2-21-71     10:50 a.m.

 

 

On the radio you are sharing the services of the First Baptist Church in Dallas.  This is the pastor bringing the message entitled The Sweetest Verse in the Bible.  I realize in nominating such nomenclature, such descriptive sentences, that I would be just, this is my personal reaction as I read through the Bible, and you would pick out another verse; but this is the one that to me is the sweetest verse in the Bible:  “And be ye kind one to another, tenderhearted, forgiving one another, even as God for Christ’s sake hath forgiven you” [Ephesians 4:32]

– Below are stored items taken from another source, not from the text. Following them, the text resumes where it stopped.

-- ==== Sys2Proof/Laws/State.lean ====
section
/-! SUPPORT. What each update of the state leaves in each field: one lemma per field per update. -/

namespace Sys2Proof.Machine

/-! ### `State.writeReg` -/

@[simp] theorem State.writeReg_iregs (s : State) (i : Reg) (v : Word) : (s.writeReg i v).iregs = if i = 0#5 then s.iregs else s.iregs.set i.toNat v i.isLt := rfl
@[simp] theorem State.writeReg_fregs (s : State) (i : Reg) (v : Word) : (s.writeReg i v).fregs = s.fregs := rfl
@[simp] theorem State.writeReg_pc (s : State) (i : Reg) (v : Word) : (s.writeReg i v).pc = s.pc := rfl
@[simp] theorem State.writeReg_fir (s : State) (i : Reg) (v : Word) : (s.writeReg i v).fir = s.fir := rfl
@[simp] theorem State.writeReg_psr (s : State) (i : Reg) (v : Word) : (s.writeReg i v).psr = s.psr := rfl
@[simp] theorem State.writeReg_dirbase (s : State) (i : Reg) (v : Word) : (s.writeReg i v).dirbase = s.dirbase := rfl
@[simp] theorem State.writeReg_db (s : State) (i : Reg) (v : Word) : (s.writeReg i v).db = s.db := rfl
@[simp] theorem State.writeReg_fsr (s : State) (i : Reg) (v : Word) : (s.writeReg i v).fsr = s.fsr := rfl
@[simp] theorem State.writeReg_epsr (s : State) (i : Reg) (v : Word) : (s.writeReg i v).epsr = s.epsr := rfl
@[simp] theorem State.writeReg_firLatched (s : State) (i : Reg) (v : Word) : (s.writeReg i v).firLatched = s.firLatched := rfl
@[simp] theorem State.writeReg_ki (s : State) (i : Reg) (v : Word) : (s.writeReg i v).ki = s.ki := rfl
@[simp] theorem State.writeReg_kr (s : State) (i : Reg) (v : Word) : (s.writeReg i v).kr = s.kr := rfl
@[simp] theorem State.writeReg_t (s : State) (i : Reg) (v : Word) : (s.writeReg i v).t = s.t := rfl
@[simp] theorem State.writeReg_merge (s : State) (i : Reg) (v : Word) : (s.writeReg i v).merge = s.merge := rfl
@[simp] theorem State.writeReg_pipeA (s : State) (i : Reg) (v : Word) : (s.writeReg i v).pipeA = s.pipeA := rfl
@[simp] theorem State.writeReg_pipeM (s : State) (i : Reg) (v : Word) : (s.writeReg i v).pipeM = s.pipeM := rfl
@[simp] theorem State.writeReg_pipeL (s : State) (i : Reg) (v : Word) : (s.writeReg i v).pipeL = s.pipeL := rfl
@[simp] theorem State.writeReg_pipeG (s : State) (i : Reg) (v : Word) : (s.writeReg i v).pipeG = s.pipeG := rfl
@[simp] theorem State.writeReg_tlb (s : State) (i : Reg) (v : Word) : (s.writeReg i v).tlb = s.tlb := rfl
@[simp] theorem State.writeReg_icache (s : State) (i : Reg) (v : Word) : (s.writeReg i v).icache = s.icache := rfl
@[simp] theorem State.writeReg_trapPending (s : State) (i : Reg) (v : Word) : (s.writeReg i v).trapPending = s.trapPending := rfl
@[simp] theorem State.writeReg_trapInDelaySlot (s : State) (i : Reg) (v : Word) : (s.writeReg i v).trapInDelaySlot = s.trapInDelaySlot := rfl
@[simp] theorem State.writeReg_trapExternal (s : State) (i : Reg) (v : Word) : (s.writeReg i v).trapExternal = s.trapExternal := rfl
@[simp] theorem State.writeReg_pcUpdated (s : State) (i : Reg) (v : Word) : (s.writeReg i v).pcUpdated = s.pcUpdated := rfl
@[simp] theorem State.writeReg_exitedEarly (s : State) (i : Reg) (v : Word) : (s.writeReg i v).exitedEarly = s.exitedEarly := rfl
@[simp] theorem State.writeReg_exitingIfetch (s : State) (i : Reg) (v : Word) : (s.writeReg i v).exitingIfetch = s.exitingIfetch := rfl
@[simp] theorem State.writeReg_dimOp (s : State) (i : Reg) (v : Word) : (s.writeReg i v).dimOp = s.dimOp := rfl
@[simp] theorem State.writeReg_extIntr (s : State) (i : Reg) (v : Word) : (s.writeReg i v).extIntr = s.extIntr := rfl
@[simp] theorem State.writeReg_dim (s : State) (i : Reg) (v : Word) : (s.writeReg i v).dim = s.dim := rfl
@[simp] theorem State.writeReg_snapDim (s : State) (i : Reg) (v : Word) : (s.writeReg i v).snapDim = s.snapDim := rfl
@[simp] theorem State.writeReg_snapDimOp (s : State) (i : Reg) (v : Word) : (s.writeReg i v).snapDimOp = s.snapDimOp := rfl
@[simp] theorem State.writeReg_snapCcValid (s : State) (i : Reg) (v : Word) : (s.writeReg i v).snapCcValid = s.snapCcValid := rfl
@[simp] theorem State.writeReg_snapCc (s : State) (i : Reg) (v : Word) : (s.writeReg i v).snapCc = s.snapCc := rfl
@[simp] theorem State.writeReg_ccValid (s : State) (i : Reg) (v : Word) : (s.writeReg i v).ccValid = s.ccValid := rfl
@[simp] theorem State.writeReg_ccRaw (s : State) (i : Reg) (v : Word) : (s.writeReg i v).ccRaw = s.ccRaw := rfl
@[simp] theorem State.writeReg_halted (s : State) (i : Reg) (v : Word) : (s.writeReg i v).halted = s.halted := rfl
@[simp] theorem State.writeReg_mailbox (s : State) (i : Reg) (v : Word) : (s.writeReg i v).mailbox = s.mailbox := rfl
@[simp] theorem State.writeReg_drainDelay (s : State) (i : Reg) (v : Word) : (s.writeReg i v).drainDelay = s.drainDelay := rfl
@[simp] theorem State.writeReg_killed (s : State) (i : Reg) (v : Word) : (s.writeReg i v).killed = s.killed := rfl
@[simp] theorem State.writeReg_mem (s : State) (i : Reg) (v : Word) : (s.writeReg i v).mem = s.mem := rfl
@[simp] theorem State.writeReg_par (s : State) (i : Reg) (v : Word) : (s.writeReg i v).par = s.par := rfl
@[simp] theorem State.writeReg_freeCount (s : State) (i : Reg) (v : Word) : (s.writeReg i v).freeCount = s.freeCount := rfl

/-! ### `State.writeF` -/

@[simp] theorem State.writeF_iregs (s : State) (i : Reg) (v : Word) : (s.writeF i v).iregs = s.iregs := rfl
@[simp] theorem State.writeF_fregs (s : State) (i : Reg) (v : Word) : (s.writeF i v).fregs = if i.toNat < 2 then s.fregs else s.fregs.set i.toNat v i.isLt := rfl
@[simp] theorem State.writeF_pc (s : State) (i : Reg) (v : Word) : (s.writeF i v).pc = s.pc := rfl
@[simp] theorem State.writeF_fir (s : State) (i : Reg) (v : Word) : (s.writeF i v).fir = s.fir := rfl
@[simp] theorem State.writeF_psr (s : State) (i : Reg) (v : Word) : (s.writeF i v).psr = s.psr := rfl
@[simp] theorem State.writeF_dirbase (s : State) (i : Reg) (v : Word) : (s.writeF i v).dirbase = s.dirbase := rfl
@[simp] theorem State.writeF_db (s : State) (i : Reg) (v : Word) : (s.writeF i v).db = s.db := rfl
@[simp] theorem State.writeF_fsr (s : State) (i : Reg) (v : Word) : (s.writeF i v).fsr = s.fsr := rfl
@[simp] theorem State.writeF_epsr (s : State) (i : Reg) (v : Word) : (s.writeF i v).epsr = s.epsr := rfl
@[simp] theorem State.writeF_firLatched (s : State) (i : Reg) (v : Word) : (s.writeF i v).firLatched = s.firLatched := rfl
@[simp] theorem State.writeF_ki (s : State) (i : Reg) (v : Word) : (s.writeF i v).ki = s.ki := rfl
@[simp] theorem State.writeF_kr (s : State) (i : Reg) (v : Word) : (s.writeF i v).kr = s.kr := rfl
@[simp] theorem State.writeF_t (s : State) (i : Reg) (v : Word) : (s.writeF i v).t = s.t := rfl
@[simp] theorem State.writeF_merge (s : State) (i : Reg) (v : Word) : (s.writeF i v).merge = s.merge := rfl
@[simp] theorem State.writeF_pipeA (s : State) (i : Reg) (v : Word) : (s.writeF i v).pipeA = s.pipeA := rfl
@[simp] theorem State.writeF_pipeM (s : State) (i : Reg) (v : Word) : (s.writeF i v).pipeM = s.pipeM := rfl
@[simp] theorem State.writeF_pipeL (s : State) (i : Reg) (v : Word) : (s.writeF i v).pipeL = s.pipeL := rfl
@[simp] theorem State.writeF_pipeG (s : State) (i : Reg) (v : Word) : (s.writeF i v).pipeG = s.pipeG := rfl
@[simp] theorem State.writeF_tlb (s : State) (i : Reg) (v : Word) : (s.writeF i v).tlb = s.tlb := rfl
@[simp] theorem State.writeF_icache (s : State) (i : Reg) (v : Word) : (s.writeF i v).icache = s.icache := rfl
@[simp] theorem State.writeF_trapPending (s : State) (i : Reg) (v : Word) : (s.writeF i v).trapPending = s.trapPending := rfl
@[simp] theorem State.writeF_trapInDelaySlot (s : State) (i : Reg) (v : Word) : (s.writeF i v).trapInDelaySlot = s.trapInDelaySlot := rfl
@[simp] theorem State.writeF_trapExternal (s : State) (i : Reg) (v : Word) : (s.writeF i v).trapExternal = s.trapExternal := rfl
@[simp] theorem State.writeF_pcUpdated (s : State) (i : Reg) (v : Word) : (s.writeF i v).pcUpdated = s.pcUpdated := rfl
@[simp] theorem State.writeF_exitedEarly (s : State) (i : Reg) (v : Word) : (s.writeF i v).exitedEarly = s.exitedEarly := rfl
@[simp] theorem State.writeF_exitingIfetch (s : State) (i : Reg) (v : Word) : (s.writeF i v).exitingIfetch = s.exitingIfetch := rfl
@[simp] theorem State.writeF_dimOp (s : State) (i : Reg) (v : Word) : (s.writeF i v).dimOp = s.dimOp := rfl
@[simp] theorem State.writeF_extIntr (s : State) (i : Reg) (v : Word) : (s.writeF i v).extIntr = s.extIntr := rfl
@[simp] theorem State.writeF_dim (s : State) (i : Reg) (v : Word) : (s.writeF i v).dim = s.dim := rfl
@[simp] theorem State.writeF_snapDim (s : State) (i : Reg) (v : Word) : (s.writeF i v).snapDim = s.snapDim := rfl
@[simp] theorem State.writeF_snapDimOp (s : State) (i : Reg) (v : Word) : (s.writeF i v).snapDimOp = s.snapDimOp := rfl
@[simp] theorem State.writeF_snapCcValid (s : State) (i : Reg) (v : Word) : (s.writeF i v).snapCcValid = s.snapCcValid := rfl
@[simp] theorem State.writeF_snapCc (s : State) (i : Reg) (v : Word) : (s.writeF i v).snapCc = s.snapCc := rfl
@[simp] theorem State.writeF_ccValid (s : State) (i : Reg) (v : Word) : (s.writeF i v).ccValid = s.ccValid := rfl
@[simp] theorem State.writeF_ccRaw (s : State) (i : Reg) (v : Word) : (s.writeF i v).ccRaw = s.ccRaw := rfl
@[simp] theorem State.writeF_halted (s : State) (i : Reg) (v : Word) : (s.writeF i v).halted = s.halted := rfl
@[simp] theorem State.writeF_mailbox (s : State) (i : Reg) (v : Word) : (s.writeF i v).mailbox = s.mailbox := rfl
@[simp] theorem State.writeF_drainDelay (s : State) (i : Reg) (v : Word) : (s.writeF i v).drainDelay = s.drainDelay := rfl
@[simp] theorem State.writeF_killed (s : State) (i : Reg) (v : Word) : (s.writeF i v).killed = s.killed := rfl
@[simp] theorem State.writeF_mem (s : State) (i : Reg) (v : Word) : (s.writeF i v).mem = s.mem := rfl
@[simp] theorem State.writeF_par (s : State) (i : Reg) (v : Word) : (s.writeF i v).par = s.par := rfl
@[simp] theorem State.writeF_freeCount (s : State) (i : Reg) (v : Word) : (s.writeF i v).freeCount = s.freeCount := rfl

Now, there is a chapter heading right after that, chapter 5, Ephesians 5; but the chapter heading is misplaced:  it should have been two verses down.  And the reading of the whole text:  “Grieve not the Holy Spirit of God, wherein ye are sealed unto the day of redemption” [Ephesians 4:30]; and that was the sermon last Sunday morning.  Then, “And be ye kind one to another, tenderhearted, forgiving one another, even as God in Christ hath forgiven you” [Ephesians 4:32], and the passage continues, though there’s a chapter heading there:  “Be ye therefore,” the therefore continues the word, “Be ye therefore followers of God, as dear children; And walk in love, as Christ also hath loved us, and hath given Himself for us an offering and a sacrifice to God for a sweet-smelling savor” [Ephesians 5:1-2]; the golden altar of incense, with its perfume, its ascending sweet-smelling odor, coming up to God.  Now that’s the whole passage.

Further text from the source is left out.